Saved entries
-*-

-- ==== Sys2Proof/Machine/PortOps.lean ====
section
/-! DEFINITION. The splice units and the engines' port windows (spec/03, "Ports and splice units"; R85, R91, R92, R213 to R217):
a frame passing a bound port byte by byte, the splice ring, RXD and XD, forwarding, and the frames engines send. -/
namespace Sys2Proof.Machine

/-- A window of an engine: port A, or port B. -/
def State.win (s : State) (e : Nat) (b : Bool) : PortWin := if b then (s.eng e).winB else (s.eng e).winA

/-- Replace a window. -/
def State.setWin (s : State) (e : Nat) (b : Bool) (w : PortWin) : State :=
  s.modEng e fun x => if b then { x with winB := w } else { x with winA := w }

/-- The port that a window is bound to (R73). -/
def winPort (s : State) (e : Nat) (b : Bool) : Option Nat :=
  let p := s.get (if b then R.CE_BIND_PORT_B else R.CE_BIND_PORT_A) e
  if (if b then boundB s e p else boundA s e p) then some p else none

/-- The window through which an engine binds a port. -/
def winSide (s : State) (e p : Nat) : Bool := !boundA s e p

/-- Count entries as missed (R75). -/
def splMiss (s : State) (e : Nat) (b : Bool) (n : Nat) : State :=
  if n = 0 then s
  else (s.addSat (if b then R.CE_SPL_MISS_B_V else R.CE_SPL_MISS_A_V) n e).raise R.CE_ERR_SPL_MISS e

/-! ### The splice ring -/

/-- A splice entry from its two words (R74, "Splice entry"). -/
def mkEntry (e0 e1 : Word) (index : Nat) : SplEntry :=
  { pos := bits e0.toNat 0 16, len := bits e0.toNat 16 7 + 1, insert := e0.getLsbD 24, eol := e0.getLsbD 25,
    handle := bits e1.toNat 0 18, index := index }

/-- SPL_E1 pushes the entry staged in SPL_E0 (R75), if the ring has room. -/
def splPush (s : State) (e : Nat) (b : Bool) (v : Word) : State :=
  let w := s.win e b
  if w.ring.length < 32 then
    s.setWin e b { w with ring := w.ring ++ [mkEntry w.e0 v ((w.head + w.ring.length) % 32)] }
  else s.raise R.CE_ERR_IO_RSVD e

/-- Remove `n` entries from the head of a window's ring. -/
def ringPop (s : State) (e : Nat) (b : Bool) (n : Nat) : State :=
  let w := s.win e b
  s.setWin e b { w with ring := w.ring.drop n, head := (w.head + min n w.ring.length) % 32 }

/-- SPL_FLUSH (R74): all entries go, none counted as missed, the one being worked included. -/
def splFlush (s : State) (e : Nat) (b : Bool) : State :=
  let s := ringPop s e b (s.win e b).ring.length
  match winPort s e b with
  | none => s
  | some p =>
    let x := s.port p
    match x.pass with
    | some f => if f.owner = some e then s.setPort p { x with pass := some { f with started := false, cur := [] } } else s
    | none => s

/-- The read view of an inserted item: width and value (R76, R46); an item that is not valid has no bits. -/
def insertView (s : State) (h : Nat) : Nat × Nat :=
  let x := s.item h
  if itValid x then (itWidth x, readView s h) else (0, 0)

/-- Take the views of the present frame's inserts whose read point has come (R76). -/
def takeViews (s : State) (upTo : Nat) : List SplEntry → List SplEntry
  | [] => []
  | x :: xs =>
    let y := if x.insert && x.view.isNone && x.pos ≤ upTo then { x with view := some (insertView s x.handle) } else x
    if x.eol then y :: xs else y :: takeViews s upTo xs

/-- The entries at the head whose POS has been passed (R75), and whether one of them was the frame's last. -/
def missedHead (k : Nat) : List SplEntry → Nat × Bool
  | [] => (0, false)
  | x :: xs =>
    if x.pos < k then if x.eol then (1, true) else ((missedHead k xs).1 + 1, (missedHead k xs).2)
    else (0, false)

/-- The entries up to and including the next one with EOL = 1; all of them where none has it (R75). -/
def toEol : List SplEntry → Nat
  | [] => 0
  | x :: xs => if x.eol then 1 else toEol xs + 1

/-- Byte `j` of an insert over the incoming byte: item bit i at bit i mod 8, bits beyond the width kept (R76). -/
def insertByte (v : Nat × Nat) (j : Nat) (b : Byte) : Byte :=
  let w := min 8 (v.1 - 8 * j)
  BitVec.ofNat 8 (setBits b.toNat 0 w (v.2 / 2 ^ (8 * j)))

/-- Deliver extracted bytes as one XD word with its XS status. -/
def pushXd (s : State) (e : Nat) (b : Bool) (index : Nat) (bs : List Byte) (last short : Bool) : State :=
  let w := s.win e b
  let st := index + bs.length * 2 ^ 8 + 2 ^ 13 * bit01 last + 2 ^ 14 * bit01 short
  s.setWin e b { w with xd := w.xd ++ [⟨w32 (leNat bs), w32 st, 0⟩] }

/-- One byte of the frame against the ring of its owner (R75, R76): the state, the frame, and the byte that goes out. With
FCS_REGEN = 0 an insert whose range covers bytes of the incoming FCS changes them like any other byte of the frame. DESIGN CHOICE -/
def ringByte (s : State) (e : Nat) (ahead : Nat) (f : PassFrame) (v : Byte) : State × PassFrame × Byte :=
  let b := f.sideB
  let k := f.inB.length
  if f.eolSeen then (s, f, v)
  else
    let w := s.win e b
    let s := s.setWin e b { w with ring := takeViews s (k + ahead) w.ring }
    let m := if f.started then (0, false) else missedHead k w.ring
    let s := splMiss (ringPop s e b m.1) e b m.1
    let f := { f with eolSeen := m.2 }
    match (s.win e b).ring with
    | [] => (s, f, v)
    | x :: _ =>
      if m.2 || k < x.pos then (s, f, v)
      else
        let done := k + 1 = x.pos + x.len
        let f' := { f with started := !done, eolSeen := done && x.eol }
        if x.insert then
          (if done then ringPop s e b 1 else s, { f' with inserted := true }, insertByte (x.view.getD (0, 0)) (k - x.pos) v)
        else
          let s := if f.cur.length = 4 then pushXd s e b x.index f.cur false false else s
          let cur := (if f.cur.length = 4 then [] else f.cur) ++ [v]
          if done then (ringPop (pushXd s e b x.index cur true false) e b 1, { f' with cur := [] }, v)
          else (s, { f' with cur := cur }, v)

/-- The ring at the end of a frame (R75, R78): an extract under way ends short; what is left of the frame is missed. -/
def ringSettle (s : State) (e : Nat) (f : PassFrame) : State :=
  let b := f.sideB
  if f.eolSeen then s
  else match (s.win e b).ring with
    | [] => s
    | x :: rest =>
      if f.started then
        let s := if x.insert then s else pushXd s e b x.index f.cur true true
        if x.eol then ringPop s e b 1 else splMiss (ringPop s e b (1 + toEol rest)) e b (toEol rest)
      else splMiss (ringPop s e b (toEol (x :: rest))) e b (toEol (x :: rest))

/-! ### Frames passing a bound port -/

/-- Deliver the bytes held back as one RXD word (R74). -/
def pushRxd (s : State) (f : PassFrame) (eof ok err : Bool) : State :=
  match f.owner with
  | none => s
  | some e =>
    if f.fwd = 0 && !f.rxPend.isEmpty then
      let w := s.win e f.sideB
      let st := f.rxPos + f.rxPend.length * 2 ^ 16 + 2 ^ 20 * bit01 (f.rxPos == 0) + 2 ^ 21 * bit01 eof
        + 2 ^ 22 * bit01 ok + 2 ^ 23 * bit01 err
      s.setWin e f.sideB { w with rx := w.rx ++ [⟨w32 (leNat f.rxPend), w32 st, f.rxts⟩] }
    else s

/-- Replace the frame passing a port. -/
def State.setPass (s : State) (p : Nat) (f : Option PassFrame) : State := s.setPort p { s.port p with pass := f }

/-- Where a forwarded frame goes (R74, R85): another port, if there is one. -/
def fwdPort (s : State) (p : Nat) (f : PassFrame) : Option Nat :=
  if f.fwd = 2 then some p
  else match f.byEng with
    | some e => if f.fwd = 1 then winPort s e (!winSide s e p) else none
    | none => none

/-- A frame with stamp `x` goes onto the wire from a splice unit or a transmit FIFO (R74): timestamped and edited by the MAC
(R169, R170). -/
def wireSend (s : State) (p : Nat) (f : List Byte) (x : Stamp) : State :=
  let ok := fcsOk f
  let g := dropFcs f
  let h := oneStep g (x.q / 4).toNat
  let s := putWire s p (if s.on R.TB_PORT_CFG_ONESTEP p && h != g then withFcs h ok else f) false x
  if ok then s.setPort p { s.port p with tsOut := (s.port p).tsOut ++ (tsRec s p true g x).toList } else s

/-- Whether pause holds a port's transmitter for all classes (R219): a spliced frame has no class of its own. DESIGN CHOICE -/
def allHeld (s : State) (p : Nat) : Bool := (List.range 8).all fun c => pausedTill s p c != 0

/-- Whether a spliced frame may start on a port now. -/
def spliceFree (s : State) (p : Nat) : Bool := portFree s p && (s.port p).spl.isEmpty && !allHeld s p

/-- A Frieze frame with LEADER_TIME of an SFD that passes now (R192), in domain `d`; an FCS that is invalid stays so. -/
def leaderStamp (s : State) (p : Nat) (d : Option (Nat × Option (Nat × Nat))) (f : List Byte) : List Byte :=
  match d with
  | some (k, _) => withFcs (patch (dropFcs f) 18 (beBytes 8 (txStamp s p k / 4).toNat)) (fcsOk f)
  | none => f

/-- A frame that waited for the wire, or did not have to, leaves a splice unit: it is stamped now (R192). -/
def spliceStart (s : State) (p : Nat) (d : Option (Nat × Option (Nat × Nat))) (f : List Byte) : State :=
  let s := d.elim s fun k => stampLeft s p k.1 k.2 f
  wireSend s p (leaderStamp s p d f) (txNow s p)

/-- A frame leaves a splice unit on a port (R74), perhaps with LEADER_TIME of a domain for a branch of an instance: at once if the wire is free, else behind the
frames that wait for it; a port that is not live transmits nothing (R217). -/
def spliceOut (s : State) (p : Nat) (d : Option (Nat × Option (Nat × Nat))) (f : List Byte) : State :=
  if spliceFree s p then spliceStart s p d f
  else if portLive s p then s.setPort p { s.port p with spl := (s.port p).spl ++ [(f, d)] }
  else s

/-- A frame leaves a splice unit as it is. -/
def spliceSend (s : State) (p : Nat) (f : List Byte) : State := spliceOut s p none f

/-- A frame without FCS leaves on a port with LEADER_TIME of its SFD in a domain (R192), its FCS good or invalid, or cut short as R13
cuts a frame. -/
def stampSend (s : State) (p d : Nat) (by_ : Option (Nat × Nat)) (f : List Byte) (good cut : Bool) : State :=
  if !cut then spliceOut s p (some (d, by_)) (withFcs f good)
  else if spliceFree s p then putWire (stampLeft s p d by_ f) p (patch f 18 (beBytes 8 (txStamp s p d / 4).toNat)) true (txNow s p)
  else s

/-- A wire whose frame has its end places its record (R169); a free one takes the next frame that waits for it: a MAC control frame, which pause does not hold (R219, R220), or a spliced
one. -/
def portDrain (s : State) (p : Nat) : State :=
  let s := if (s.port p).txEnd ≤ s.now then recEnd s p else s
  let x := s.port p
  if portLive s p && !x.txOpen && x.txEnd ≤ s.now then
    match x.ctl, x.spl with
    | f :: r, _ => startTx (s.setPort p { x with ctl := r }) p f
    | [], f :: r => if allHeld s p then s else spliceStart (s.setPort p { x with spl := r }) p f.2 f.1
    | [], [] => s
  else s

/-- The ports on whose wires frames wait take the next ones. -/
def wiresDrain (s : State) : State := s.sw.ports.foldl (fun s x => portDrain s x.1) s

/-- The copy of a passing frame that is leaving on a port's wire is cut short (R13). -/
def passCutTx (s : State) (f : PassFrame) : State :=
  match f.tx with
  | some (q, x) => if f.txGone then s else putWire s q f.outB true x
  | none => s

/-- The frame passing a port is discarded before its end (R13, R214): its copy is cut, its last word has ERR, and the
ring settles. The rest of it, up to its end, is ignored. -/
def passCut (s : State) (p : Nat) : State :=
  match (s.port p).pass with
  | none => s
  | some f =>
    if f.ended then s
    else
      let s := pushRxd s f true false true
      let s := f.owner.elim s fun e => ringSettle s e f
      (passCutTx s f).setPass p (some { f with ended := true })

/-- The offset from the last instant of CE_MQ_START_IG (R92). -/
def mqOffset (s : State) : Nat :=
  let n := s.get R.CE_MQ_START_IG_V
  u32 ((domTime s (igDom s n) : Int) - ceil16 ((s.igen n).fired.getD 0))

/-- How far ahead of a byte an insert's view is taken (R76): 8 bytes, 32 at 10GBASE-R. -/
def viewAhead (s : State) (p : Nat) : Nat := if p < 16 && s.get R.MAC_CTL_MODE p = 3 then 32 else 8

/-- A frame starts while another is passing: at a port that preempts, an express frame between two fragments, and the frame of the
fragments waits for the next one (R222); else the first ends there. DESIGN CHOICE (log 244) -/
def passHold (s : State) (p : Nat) : State :=
  match (s.port p).pass with
  | some f =>
    if s.on R.MAC_CTL_PREEMPT p && !type8 s p && !f.ended && (s.port p).held.isNone then
      s.setPort p { s.port p with pass := none, held := some f }
    else passCut s p
  | none => s

/-- No frame passes any more; that of a fragment which waited goes on with the next, which counts (R222). -/
def passDone (s : State) (p : Nat) : State :=
  let x := s.port p
  (if x.held.isSome then fragCount s p 1 else s).setPort p { x with pass := x.held, held := none }

/-- The first byte's moment (R73, R74, R76, R85, R167, R168): the owner, the window, the destination and the timestamps; the views of
the inserts that are read there; and the wire that the frame leaves on as it arrives, if it is free. `src` is the frame of the Maquette
source that arrives. -/
def passStart (s : State) (p : Nat) (src : Option (List Byte)) : State :=
  let s := passHold s p
  let o := portOwner s p
  let by_ := o.or (timeEngine s p)
  let ctl := by_.elim 0 fun e => (s.win e (winSide s e p)).ctl.toNat
  let ts := if type8 s p then 0 else w32 (u32 (rxStamp s p (bits ctl 3 1) / 4))
  let f : PassFrame := { owner := o, sideB := o.elim false fun e => winSide s e p, byEng := by_, fwd := bits ctl 0 2
                         regen := bits ctl 2 1 = 1, stamp := rxNow s p, rxts := ts, mqOff := mqOffset s, src := src }
  if type8 s p then s.setPass p (some f)
  else
    let s := o.elim s fun e =>
      let w := s.win e f.sideB
      s.setWin e f.sideB { w with
        rxts := ts, ring := if engActive s e then takeViews s (viewAhead s p - 1) w.ring else w.ring }
    match if 1 ≤ f.fwd && f.fwd ≤ 2 then fwdPort s p f else none with
    | some q =>
      if spliceFree s q then
        (openWire s q).setPass p
          (some { f with tx := some (q, txNow s q) })
      else s.setPass p (some f)
    | none => s.setPass p (some f)

/-- A byte of a frame against its owner's ring and into the words held back (R74 to R76). -/
def passStep (s : State) (ahead : Nat) (ring : Bool) (f : PassFrame) (v : Byte) : State × PassFrame :=
  let r := match f.owner with
    | some e => if ring && engActive s e then ringByte s e ahead f v else (s, f, v)
    | none => (s, f, v)
  let g := r.2.1
  let full := g.rxPend.length = 4
  (if full then pushRxd r.1 g false false false else r.1,
    { g with
      inB := g.inB ++ [v]
      outB := g.outB ++ [r.2.2]
      rxPend := (if full then [] else g.rxPend) ++ [v]
      rxPos := if full then g.rxPos + 4 else g.rxPos })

-*-

WHAT YOU ARE ASKED TO DO ->
Retype exactly the lines of the data above that fall between the line with "regen := bits" and the line with "else s.setPass p (some f)", inclusive, and add nothing.

REPLY TO THE TASK ->
                         regen := bits ctl 2 1 = 1, stamp := rxNow s p, rxts := ts, mqOff := mqOffset s, src := src }
  if type8 s p then s.setPass p (some f)
  else
    let s := o.elim s fun e =>
      let w := s.win e f.sideB
      s.setWin e f.sideB { w with
        rxts := ts, ring := if engActive s e then takeViews s (viewAhead s p - 1) w.ring else w.ring }
    match if 1 ≤ f.fwd && f.fwd ≤ 2 then fwdPort s p f else none with
    | some q =>
      if spliceFree s q then
        (openWire s q).setPass p
          (some { f with tx := some (q, txNow s q) })
      else s.setPass p (some f)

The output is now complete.